Rule 33 of the Federal Rules of Criminal Procedure permits a court to vacate any judgment and grant a new trial "if the interest of justice so requires." Fed. R. Crim. P. 33(a). When considering a Rule 33 motion a court must exercise its own judgment in evaluating the government's case. United States v. Johnson, 302 F.3d 139, 150 (3d Cir. 2002). Nonetheless, "a district court can order a new trial on the ground that the jury's verdict is contrary to the weight of the evidence only if it believes that there is a serious danger that a miscarriage of justice has occurred-that is, that an innocent person has been convicted." United States v. Davis, 397 F.3d 173, 181 (3d Cir. 2005) (internal quotation marks omitted). Additionally, "motions for new trials are disfavored and are only granted with great caution and at the discretion of the trial court." United States v. Martinez, 69 F. App'x 513, 516 (3d Cir. 2003). In general, newly discovered impeachment evidence cannot provide the basis for a new trial, but a new trial may be appropriate "in situations in which the evidence is more than merely impeaching or in which it severely undermines the credibility of a crucial government witness whose testimony was essential to the government's case." United States v. Quiles, 618 F.3d 383, 397 (3d Cir. 2010).

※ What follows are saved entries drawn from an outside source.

/-- A reply of the witness (R336): the request it answers, where it is accepted as a reply of type `ty`. A tag that fails
raises WITNESS_TAG_REJECT. -/
def witnessReply (s : State) (m : WitMsg) (ty : Nat) : Option Ask × State :=
  let b := m.bytes
  if !s.paired ∨ m.addr.toNat ≠ s.nat Ix.pairWitnessAddr ∨ m.port.toNat ≠ s.nat Ix.pairWitnessPort ∨ m.addr = 0 ∨ b.length ≠ 48 ∨
      field b 1 1 ≠ ty then (none, s)
  else if Config.cmac (credKey s (s.nat Ix.pairWitnessSlot)) (b.take 32) ≠ b.drop 32 then (none, s.alarm Al.witnessTagReject)
  else
    match s.pair.asks.find? (fun a => a.nonce == field b 8 8 && decide (s.tick ≤ a.tick + s.nat Ix.pairWitnessTimeout)) with
    | none => (none, s)
    | some a =>
      if field b 0 1 ≠ 1 ∨ field b 2 1 ≠ a.seat ∨ field b 4 4 ≠ a.pairId then (none, s)
      else (some a, s.onPair (fun p => { p with asks := p.asks.filter (fun x => x.nonce != a.nonce) }))

/-- The unit yields at the boundary after this (R340). -/
def mustYield (s : State) : State := s.onPair (fun p => { p with due := .giveWay, causeTick := s.tick })

/-- The CRC-32 of a place's output frames of this tick (R332, R380). -/
def placeCrc (s : State) (p : Nat) : Word :=
  let outs := (upFrom 0 256).filterMap (fun k =>
    match (s.source (0x3000 + 256 * p + k)).hist.head? with
    | some f => if f.tag = s.tag then some (wordBytes f.words) else none
    | none => none)
  crc32 outs.flatten

/-- At the end of a tick, both units send the results of the places in lockstep (R341). -/
def sendCrcs (s : State) : State :=
  match s.pair.swap with
  | none => s
  | some w =>
    if w.lockstep.isEmpty then s
    else
      let cs := (upFrom 0 16).map (fun p => if w.lockstep.contains p then placeCrc s p else 0)
      let body := wordBytes cs
      let s1 := sendFrame s 0x02 (record 0x08 0 s.tick body)
      s1.onPair (fun q => { q with crcTick := s.tick, crcs := (upFrom 0 16).zip cs })

/-- Results of both units for one tick are compared (R341). -/
def compareCrcs (s : State) : State :=
  match s.pair.theirCrcs, s.pair.swap with
  | some (t, cs), some _ =>
    if t ≠ s.pair.crcTick then s
    else
      let s1 := s.onPair (fun p => { p with theirCrcs := none })
      let bad := (upFrom 0 16).filter (fun p =>
        let a := mapGet (fun _ => (0 : Word)) p s.pair.crcs
        let b : Word := listGet 0 p cs
        a != 0 && b != 0 && a != b)
      let s2 := bad.foldl (fun u p => (u.addHold Ix.pairWarmDiff p 1).alarm Al.pairWarmDiff p) s1
      if !bad.isEmpty && s2.flag Ix.pairSwapStrict && s2.isDoor then abandonSwap s2 else s2
  | _, _ => s

/-- The door-holder sends its limiter states, 256 to a frame (R321, R341). -/
def sendLimiters (s : State) (ls : List LimState) : State :=
  (piecesOf 256 (ls.length / 256 + 1) ls).foldl (fun t l => sendBulk t (.limiters l)) s

/-- The door-holder sends the state region of a place, 2,000 words to a frame (R321, R341), and whether the place runs. -/
def sendRegion (s : State) (p base : Nat) (ws : List Word) (runs : Bool) : State :=
  let ls := piecesOf 2000 (ws.length / 2000 + 1) ws
  ((upFrom 0 ls.length).zip ls).foldl (fun t e =>
    sendBulk t (.region p (base + 2000 * e.1) e.2 (e.1 + 1 == ls.length) runs)) s

/-- The state region of a place (R344): X base and words. -/
def regionOf (s : State) (p : Nat) : Nat × List Word :=
  let v := s.nat Ix.pairStateRegion p
  let e := s.engine (engineOf s (Fin.ofNat 16 p))
  (v % 65536, (upFrom (v % 65536) (v / 65536)).map (fun a => mapGet (fun _ => 0) a e.x))

/-- The limiter states of every destination that has one in use (R341). -/
def limStates (s : State) : List LimState :=
  (s.lat.dests.filter (fun d => isPhysDest d.1)).map (fun d =>
    { dest := BitVec.ofNat 16 d.1, g := BitVec.ofNat 32 d.2.lim.g, held := d.2.lim.held })

/-- The limiters of a standby are at rest until the states of the door-holder come: a state not sent is that at rest (R341). -/
def restLims (s : State) : State :=
  s.lat.dests.foldl (fun t d => t.setDest d.1 { t.dest d.1 with lim := Limiter.reset }) s

/-- A standby's limiter takes the state sent (R341). -/
def takeLim (s : State) (l : LimState) : State :=
  let d := l.dest.toNat
  let r := s.dest d
  let c := ceilingOf (s.int Ix.limCeil d)
  s.setDest d { r with lim := { r.lim with g := l.g.toNat, held := l.held, hq := l.held.map (limQ c) } }

/-- A standby loads the state region of a place and runs it in lockstep (R341): as at a takeover, but without a fade. -/
def lockPlace (s : State) (p : Fin 16) (base : Nat) (ws : List Word) : State :=
  let e := engineOf s p
  if (s.engine e).image.isNone then s
  else
    let s1 := restorePlace s p
    let s2 := s1.setEngine e (putX base ws (s1.engine e))
    let s3 := startPlace s2 p true
    s3.setEngine e { s3.engine e with fadeIn := 0 }

end Sys2Proof.Machine
end

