/-- The pair at the end of a tick: results of lockstep, digests, and the end of an old door-holder's outputs (R334, R341). -/
def pairTickEnd (s : State) : State :=
  let s1 := compareCrcs (sendCrcs (mirrorRegions (mirrorSteps s)))
  let s2 := if s1.nat Ix.pairRole = 2 ∨ (s1.nat Ix.pairRole = 1 ∧ s1.pair.snapTaken) then keepDigest s1 else s1
  let s3 := match s2.pair.outHold with
    | some t => if t ≤ s2.tick ∧ !s2.isDoor ∧ s2.lat.door.mode = .silent then
        (haltWork s2).onPair (fun p => { p with outHold := none }) else s2
    | none => s2
  countBeats s3

/-- The end of a tick of `n` cycles, whose time has passed: late work is late, and reports are made (R38, R44, R164). -/
def endTick (s0 : State) (n stamp : Nat) : State :=
  let s := settle s0
  let s1 := closeRest (s.alarmIf (decide (n < listGet 0 11 s.clk.plan)) Al.tickShort)
  let s2 := portsSend stamp n (cueTick (if unitWorks s1 then s1 else idleTick s1))
  let s3 := endLattice (handRecords (endBench (pairTickEnd s2)))
  let s4 := cycleEvents n { s3 with engines := s3.engines.map (engineTickEnd s3.ticklen)
                                    ctl := { s3.ctl with mailed := [], collected := [] } }
  let s5 := refreshTick (rsvTick stamp s4) stamp
  { s5 with fab := { s5.fab with moved0 := 0, moved1 := 0, lateNow := [] }, clk := { s5.clk with lastDone := s5.tick } }

/-- The tick number jumps (R36, R181): TICK_STEP, and commits it could pass over are rejected. What waits to be sent is
void, and the tick at which a swap passed the door says nothing any more. -/
def stepTick (s : State) : State :=
  (dropOpen (voidOut { s with bench := { s.bench with past := [] }, net := { s.net with pass := none } })).alarm Al.tickStep

/-- The boundaries that direct writes wait for are counted on from a new tick number (R163); those of the partner name
their tick (R333). -/
def rebaseWrites (s : State) (from_ to_ : Nat) : State :=
  { s with writes := s.writes.map (fun w => if w.gen.isSome then w else { w with after := w.after + to_ - from_ }) }

/-- Commits whose tick comes without their final check are rejected (R172, R181). -/
def dropLate (s : State) (k : Nat) : State :=
  (s.shut.pend.filter (fun p => decide (p.tick < k) || (p.tick == k && !p.checked))).foldl (fun t p => rejectCommit t p 14) s

/-- The pair at the beginning of a tick: lanes that a report moves, a role change that was due, evidence, records that waited, the HEARTBEAT. A unit
that is no longer paired holds no reply back. -/
def pairTickBegin (s : State) : State :=
  if !s.paired then (if s.pair.replies.isEmpty then s else releaseReplies s (fun _ => true))
  else
    let s0 := moveLanes s
    let s1 := if s0.pair.due = .join ∧ s0.nat Ix.pairRole = 0 ∧ !s0.boot.quiet then toSync s0 else s0
    let s2 := weighEvidence s1
    let s3 := if standsBy s2 ∧ (s2.nat Ix.pairRole = 2 ∨ s2.pair.snapTaken) then retryHeld s2 else s2
    (s3.emit (.unrus 0x01 0 0 s3.tick (beatBytes s3))).onPair (fun p => { p with laneDue := p.laneDue ||| p.laneSeen, laneSeen := 0 })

The Court finds that Hadiatou was a crucial Government witness whose testimony was essential to the Government's case as presented at trial. If Hadiatou never provided a written statement, she was at best confused, as the Government maintains, and at worst deliberately untruthful. It is impossible to know the extent to which this would undermine her credibility in the eyes of the jury, or whether the Government's case against Mamadou could survive absent the benefit of Hadiatou's testimony. The Court will therefore grant a new trial under Rule 33.


Because the Court concludes that either (1) the Government committed a Jencks Act violation by failing to turn over Hadiatou's written statement, or (2) newly discovered impeachment evidence casts doubt on the credibility of a key Government witness, the Court will grant a new trial to Defendant. An Order consistent with this Memorandum will be docketed separately.